The image of a dead Native American also reinforces the stereotype that all Native people are dead, or trapped in the past. “But to see it in a school hallway?” 

Anderson says teaching the history of slavery and genocide belongs in an intimate setting, like a classroom. And when people say Arnautoff was just “portraying history, as it was …” Anderson insists, “It’s telling our story from that settler-colonial perspective. And it does hurt. I know what my story is and that’s not it.”

You can never erase that harm from history, even with paint.

But whitewashing history never was the desire of people like Anderson, who want the murals painted over. It was about prioritizing the feelings of students of color. 

Rick Prelinger is outside the mural viewing, taking it all in. He’s a professor at UC Santa Cruz and creator of the Prelinger archives. He thinks the support for saving the murals is coming from the wrong place. “It’s really disappointing how generaltionalized the group here is. That it’s mostly white lefties of a certain age like me who are just coming to terms with how emerging people are feeling about this. I just wish people were concerned with how students of color felt some years back.”

On August 13, the school board reversed its decision to paint over the murals. But it wasn’t motivated by a change of heart. Faauuga Moliga a school board member, said this before the final 4-3 vote: “We got school next week! how long is this gonna go? But this can not continue — I don’t wanna fight with you people. I’m not. We have kids, and I have staff and a district to support. And so as much as it breaks my heart to go the route that It’s my journey and my feelings and I have to deal with it.”

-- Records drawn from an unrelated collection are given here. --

theorem flow_modCore {M : Nat} (hM : Within 0x4000000 M) {z s : State} {c : Nat} {f : Core → Core} (hs : Flow M z s) : Flow M z (modCore s c f) := flow_setCore (hM.of (by decide)) hs

theorem flow_setGroup {M : Nat} (hM : Within 0x4000000 M) {z s : State} {c slot : Nat} {g : Group} (hs : Flow M z s) : Flow M z (setGroup s c slot g) := flow_modCore (hM.of (by decide)) hs

theorem flow_dropGroup {M : Nat} (hM : Within 0x4000000 M) {z s : State} {c slot : Nat} (hs : Flow M z s) : Flow M z (dropGroup s c slot) := flow_modCore (hM.of (by decide)) hs

theorem flow_addPair48 {M : Nat} (hM : Within 0x4 M) {z s : State} {off n : Nat} (hs : Flow M z s) : Flow M z (addPair48 s off n) := by
  unfold addPair48
  repeat' with_reducible first | exact hM.of (by decide) | assumption | apply flow_setReg

theorem flow_countOne {M : Nat} (hM : Within 0x4 M) {z : State} {sels cnts ovf code : Nat} {ctx : Option Nat} {n : Nat} {s : State} {k : Nat} (hs :
    Flow M z s) :
    Flow M z (countOne sels cnts ovf code ctx n s k) := by
  unfold countOne
  repeat' with_reducible first | exact hM.of (by decide) | assumption | apply flow_addPair48 | apply flow_orReg | split

theorem flow_coreEvent {M : Nat} (hM : Within 0x4 M) {z s : State} {c code : Nat} {ctx : Option Nat} {n : Nat} (hs : Flow M z s) :
    Flow M z (coreEvent s c code ctx n) := by
  unfold coreEvent
  repeat' with_reducible first | exact hM.of (by decide) | assumption | apply flow_foldl | apply flow_countOne | split

theorem flow_clusterEvent {M : Nat} (hM : Within 0x4 M) {z s : State} {cl code : Nat} {ctx : Option Nat} {n : Nat} (hs : Flow M z s) :
    Flow M z (clusterEvent s cl code ctx n) := by
  unfold clusterEvent
  repeat' with_reducible first | exact hM.of (by decide) | assumption | apply flow_foldl | apply flow_countOne | split

theorem flow_dieEvent {M : Nat} (hM : Within 0x4 M) {z s : State} {d code : Nat} {ctx : Option Nat} {n : Nat} (hs : Flow M z s) :
    Flow M z (dieEvent s d code ctx n) := by
  unfold dieEvent
  repeat' with_reducible first | exact hM.of (by decide) | assumption | apply flow_foldl | apply flow_countOne | split

theorem flow_askWake {M : Nat} (hM : Within 0x404 M) {z s : State} {c : Nat} (hs : Flow M z s) : Flow M z (askWake s c) := by
  unfold askWake
  try dsimp only
  repeat' with_reducible first | exact hM.of (by decide) | assumption | apply flow_withGovs | apply flow_dieEvent | split

theorem flow_clearCond {M : Nat} (hM : Within 0x4000404 M) {z s : State} {c slot : Nat} (hs : Flow M z s) : Flow M z (clearCond s c slot) := by
  unfold clearCond
  repeat' with_reducible first | exact hM.of (by decide) | assumption | apply flow_askWake | apply flow_setCore | split

theorem flow_clearWhere {M : Nat} (hM : Within 0x4000404 M) {z s : State} {c : Nat} {p : Group → Bool} (hs : Flow M z s) : Flow M z (clearWhere s c p) := by
  unfold clearWhere
  repeat' with_reducible first | exact hM.of (by decide) | assumption | apply flow_foldl | apply flow_clearCond | intro _

theorem flow_lsWrite {M : Nat} (hM : Within 0x4000000 M) {z s : State} {c ctx a : Nat} {b : List Byte} (hs : Flow M z s) : Flow M z (lsWrite s c ctx a b) := flow_modCore (hM.of (by decide)) hs

theorem flow_wakeCounter {M : Nat} (hM : Within 0x4000404 M) {z s : State} {c ctx : Nat} {remote : Bool} {n : Nat} {v : Word32} (hs : Flow M z s) :
    Flow M z (wakeCounter s c ctx remote n v) := by
  unfold wakeCounter
  repeat' with_reducible first | exact hM.of (by decide) | assumption | apply flow_clearWhere | apply flow_modCore

theorem flow_setLocalCtr {M : Nat} (hM : Within 0x4000404 M) {z s : State} {c ctx n : Nat} {v : Word32} (hs : Flow M z s) : Flow M z (setLocalCtr s c ctx n v) := by
  unfold setLocalCtr
  repeat' with_reducible first | exact hM.of (by decide) | assumption | apply flow_modCore | apply flow_wakeCounter

theorem flow_addLocalCtr {M : Nat} (hM : Within 0x4000404 M) {z s : State} {c ctx n : Nat} {v : Word32} (hs : Flow M z s) : Flow M z (addLocalCtr s c ctx n v) := flow_setLocalCtr (hM.of (by decide)) hs

theorem flow_modCtx {M : Nat} (hM : Within 0x2000 M) {z s : State} {ctx : Nat} {f : Context → Context} (hs : Flow M z s) : Flow M z (modCtx s ctx f) := by
  unfold modCtx
  repeat' with_reducible first | exact hM.of (by decide) | assumption | apply flow_withCtxs

theorem flow_modQueue {M : Nat} (hM : Within 0x4000 M) {z s : State} {q : Nat} {f : Queue → Queue} (hs : Flow M z s) : Flow M z (modQueue s q f) := by
  unfold modQueue
  repeat' with_reducible first | exact hM.of (by decide) | assumption | apply flow_withQueues

theorem flow_modSub {M : Nat} (hM : Within 0x8000 M) {z s : State} {q : Nat} {f : Submission → Submission} (hs : Flow M z s) : Flow M z (modSub s q f) := by
  unfold modSub
  repeat' with_reducible first | exact hM.of (by decide) | assumption | apply flow_withSubs

theorem flow_touchStack {M : Nat} (hM : Within 0x2000 M) {z s : State} {ctx pa : Nat} (hs : Flow M z s) : Flow M z (touchStack s ctx pa) := by
  unfold touchStack
  repeat' with_reducible first | exact hM.of (by decide) | assumption | apply flow_modCtx | split

theorem flow_backCtrs {M : Nat} (hM : Within 0xc07a0004 M) {z : State} {s : State} {c : Context} {l : List Nat} (hs : Flow M z s) :
    Flow M z (backCtrs s c l) := by
  unfold backCtrs
  try dsimp only
  repeat' with_reducible first | exact hM.of (by decide) | assumption | apply flow_foldl | apply flow_devWrite | intro _

theorem flow_setRemoteCtr {M : Nat} (hM : Within 0x4002404 M) {z s : State} {ctx n : Nat} {v : Word32} (hs : Flow M z s) : Flow M z (setRemoteCtr s ctx n v) := by
  unfold setRemoteCtr
  repeat' with_reducible first
    | exact hM.of (by decide) | assumption | apply flow_foldl | apply flow_modCtx | apply flow_wakeCounter | intro _

theorem flow_addRemoteCtr {M : Nat} (hM : Within 0x4002404 M) {z s : State} {ctx n : Nat} {v : Word32} (hs : Flow M z s) : Flow M z (addRemoteCtr s ctx n v) := flow_setRemoteCtr (hM.of (by decide)) hs

theorem flow_sendMsix {M : Nat} (hM : Within 0x20001000 M) {z s : State} {fn vector : Nat} (hs : Flow M z s) : Flow M z (sendMsix s fn vector) := by
  unfold sendMsix
  repeat' with_reducible first | exact hM.of (by decide) | assumption | apply flow_withFront | apply flow_emit | split

theorem flow_hostPost {M : Nat} (hM : Within 0x20041000 M) {z s : State} {fn a : Nat} {b : List Byte} (hs : Flow M z s) : Flow M z (hostPost s fn a b) := by
  unfold hostPost
  repeat' with_reducible first | exact hM.of (by decide) | assumption | apply flow_withFront | apply flow_hostWrite | split

theorem flow_codedWrite {M : Nat} (hM : Within 0xe07e1004 M) {z : State} {s : State} {fn : Nat} {addr : Nat} {b : List Byte} (hs : Flow M z s) :
    Flow M z (codedWrite s fn addr b) := by
  unfold codedWrite
  try dsimp only
  repeat' with_reducible first | exact hM.of (by decide) | assumption | apply flow_devWrite | apply flow_hostPost | split

/-! Sys2Proof/Machine/Calendar.lean. -/

theorem flow_idleCycle {M : Nat} (hM : Within 0x30 M) {z s : State} (hs : Flow M z s) : Flow M z (idleCycle s) := by
  unfold idleCycle
  repeat' with_reducible first | split | exact flow_mk (by assumption)

theorem flow_execCalendarEnd {M : Nat} (hM : Within 0x20 M) {z s : State} (hs : Flow M z s) : FlowR M z (execCalendarEnd s) := by
  unfold execCalendarEnd
  repeat' with_reducible first | exact hM.of (by decide) | assumption | apply flowR_enabled | apply flow_withDict | intro _

/-! Sys2Proof/Machine/Submit.lean. -/

theorem flow_freeEntries {M : Nat} (hM : Within 0x4000404 M) {z : State} {s : State} (hs : Flow M z s) :
    Flow M z (freeEntries s) := by
  unfold freeEntries
  try dsimp only
  repeat' with_reducible first | exact hM.of (by decide) | assumption | apply flow_foldl | apply flow_clearWhere | intro _

theorem flow_stopWork {M : Nat} (hM : Within 0x6013484 M) {z : State} {s : State} {q : Nat} (hs : Flow M z s) :
    Flow M z (stopWork s q) := by
  unfold stopWork
  try dsimp only
  repeat' with_reducible first
    | exact hM.of (by decide) | apply flow_freeEntries
    | exact flow_mk (by repeat' with_reducible first | exact hM.of (by decide) | assumption | apply flow_freeEntries | intro _ | dsimp only)

theorem flow_noteStop {M : Nat} (hM : Within 0x8000 M) {z s : State} {q : Nat} (hs : Flow M z s) : Flow M z (noteStop s q) := by
  unfold noteStop
  repeat' with_reducible first | exact hM.of (by decide) | assumption | apply flow_modSub | split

The board voted to cover the murals behind wooden panels. 

So preservationists can rest easy that the murals are safe. 

But that’s what everyone thought 30 years ago. The school board already covered the mural in the 1970s. And some old wounds just won’t heal. Amy Anderson isn’t giving up.

“Once I feel like I’m ready, just pick back up and start organizing again to figure out how we’re going to get that paint up there,” she says, tears rising. “it’s been hard work. And it’s been worth it because it’s for our students, it’s for our kids, it’s for future generations that we want to see the white walls.”